Chandrayaan 2 mission. Latest updates All Indians are with ISRO

The Chandrayaan 2 mission

The Chandrayaan 2 mission will be classified as a partial success. The most ambitious component, a soft landing in an unknown, unexamined location, followed by exploration through a mobile vehicle, has failed, for reasons unknown at the time of writing. But the orbiter works well and will continue to carry out its scientific experiments.

In many ways, a soft landing on the moon is a very difficult task. Any soft landing requires that the landing module gradually lose speed with respect to the moon as it approaches the surface. This requires a complicated calculation since the moon has much lower gravity and there is no atmosphere to speak.

That is only part of the challenge. Much of the moon is covered with a thick layer of dust and it is not easy to discover how deep that dust is. A landing module could sink meters below the surface. Choosing a place where there is firm ground is, in itself, quite difficult.

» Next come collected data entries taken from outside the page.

-- ==== Sys2Proof/Laws/Events.lean ====
section
/-! SUPPORT. What a ramp step that comes to rest, a servo sample and an applied capstan count come down to: the state after the part of the event that always happens, and the hand-offs that are left. -/

namespace Sys2Proof.Machine

/-- A ramp step in DECEL or HOLD DECEL that leaves the velocity at 0 stops both timers and hands on the rest (R50, R51). -/
theorem exec_rampStep_rests {s : State} {t : TransportId} {m : Motion} (hm : (s.tr t).motion = some m)
    (hs : (s.tr t).engine.stepTimer = true) (hh : (s.tr t).hasPhase = true)
    (hp : (s.tr t).phase = .decel ∨ (s.tr t).phase = .holdDecel) (hv : (s.tr t).engine.v.natAbs ≤ m.copy.aDec) :
    exec (.rampStep t) s = runTasks 4093 [.rest t] (s.setTr t { s.tr t with
      engine := { (s.tr t).engine with v := 0, stepTimer := false, tachTimer := none } }) := by
  have h0 : (s.tr t).engine.v.natAbs - m.copy.aDec = 0 := by omega
  obtain hp | hp := hp <;>
    simp [exec, execRampStep, finish, agendaBound, rampStep, hh, hp, hs, Phase.moving, handle, limitTests, hm, Reaction.idle,
      velocityUpdate, nextSpeed, h0, signed_eq_velocityOf, restTest, velocityOf]

/-- The transport after the column checks and the outputs of a servo sample (R4 to R6, R65 to R70). -/
def Transport.driven (tr : Transport) (x : LoopReading) (record : ServoRecord) : Transport :=
  { tr.sampled x with servo := (tr.sampled x).servoDriven record }

/-- A servo sample at which no column run and no saturation run is full leaves the band tests' hand-offs (R74, R75). -/
theorem exec_servoSample_runs {s : State} {t : TransportId} {x : LoopReading}
    (hc : columnCause ((s.tr t).sampled x).sense.columns.file ((s.tr t).sampled x).sense.columns.machine = none)
    (hs : ((s.tr t).sampled x).servoSaturates (s.servoOf t) = false) :
    exec (.servoSample t x) s = runTasks 4094
      (bandTasks t ((s.tr t).driven x (s.servoOf t)).servo.band
        (((s.tr t).driven x (s.servoOf t)).bandTested (s.servoOf t)) (s.servoOf t))
      (s.setTr t (((s.tr t).driven x (s.servoOf t)).bandTested (s.servoOf t))) := by
  simp [exec, execServoSample, finish, agendaBound, servoSample, hc, hs, sampleTasks, handle, driveOutputs, Reaction.idle,
    bandTests, Transport.driven]

/-- A count that leaves the search counter below its limit, or counts in no search, has no effect by that limit (R148,
R153). -/
theorem searchLimitTest_idle {s : State} {t : TransportId}
    (h : (s.tr t).load.step = some .search ∨ (s.tr t).load.step = some .forwardCreep →
      (s.tr t).load.searchCount < (s.servoOf t).searchLimit) : searchLimitTest t s = Reaction.idle s := by
  unfold searchLimitTest
  split
  · rename_i hr
    have h1 : (s.tr t).load.step ≠ some .search := fun k => absurd (h (.inl k)) (by omega)
    have h2 : (s.tr t).load.step ≠ some .forwardCreep := fun k => absurd (h (.inr k)) (by omega)
    cases hm : (s.tr t).current <;> simp [searchLimitReached, hm, Transport.searching, h1, h2]
  · rfl

/-- An applied count that qualifies no crossing: what it moves, and the test of the search limit (R2). -/
theorem exec_capstanCount_plain {s : State} {t : TransportId} {a b : Bool} {d : Direction}
    (hd : countDirection (s.tr t).lines a b = some d) (hc : (s.tr t).condition ≠ .unloaded)
    (hq : ∀ m, (s.tr t).sense.qualifiesAt { (s.tr t).lines with cta := a, ctb := b } d (s.servoOf t).q m = false) :
    exec (.capstanCount t a b) s = runTasks 4096 [.searchLimitTest t] (s.setTr t
      (({ s.tr t with lines := { (s.tr t).lines with cta := a, ctb := b } } : Transport).counted d (s.servoOf t))) := by
  have h1 := hq .bot
  have h2 := hq .eot
  simp only [exec, execCapstanCount, hd, setPhases, State.tr_setTr_self, beq_iff_eq, hc, if_false, applyCount,
    State.servoOf_setTr, State.setTr_setTr, h1, h2, crossingOrder, finish, agendaBound, List.map_nil, List.nil_append,
    Bool.and_self, Bool.false_eq_true, if_false, List.append_nil]

end Sys2Proof.Machine
end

It is even more difficult to do this on the “far side” unexplored. The ISRO mission deliberately chose a place not studied by previous missions. Think of the moon as a ball, which orbits the Earth once every 27.3 days. That ball also spins, spinning in almost exactly the same period of 27 days. This tidal block means that it always presents the same side to an Earth observer and approximately 59 percent of the moon can be observed from Earth.

The Chandrayaan 2 mission was aimed at landing at the Lunar South Pole on the opposite side.

That is an area that we know very little about. This is precisely why he was chosen. The plan was for the Vikram Lander-Pragyan Rover combination to examine local rocks, study their chemical composition and, above all, look for water.
The latest news before the communication link broke showed that Vikram was moving at about 50 meters / second at 2.1 km above the surface. A successful landing as planned would have required a speed reduction of approximately 2 meters / second in the final landing.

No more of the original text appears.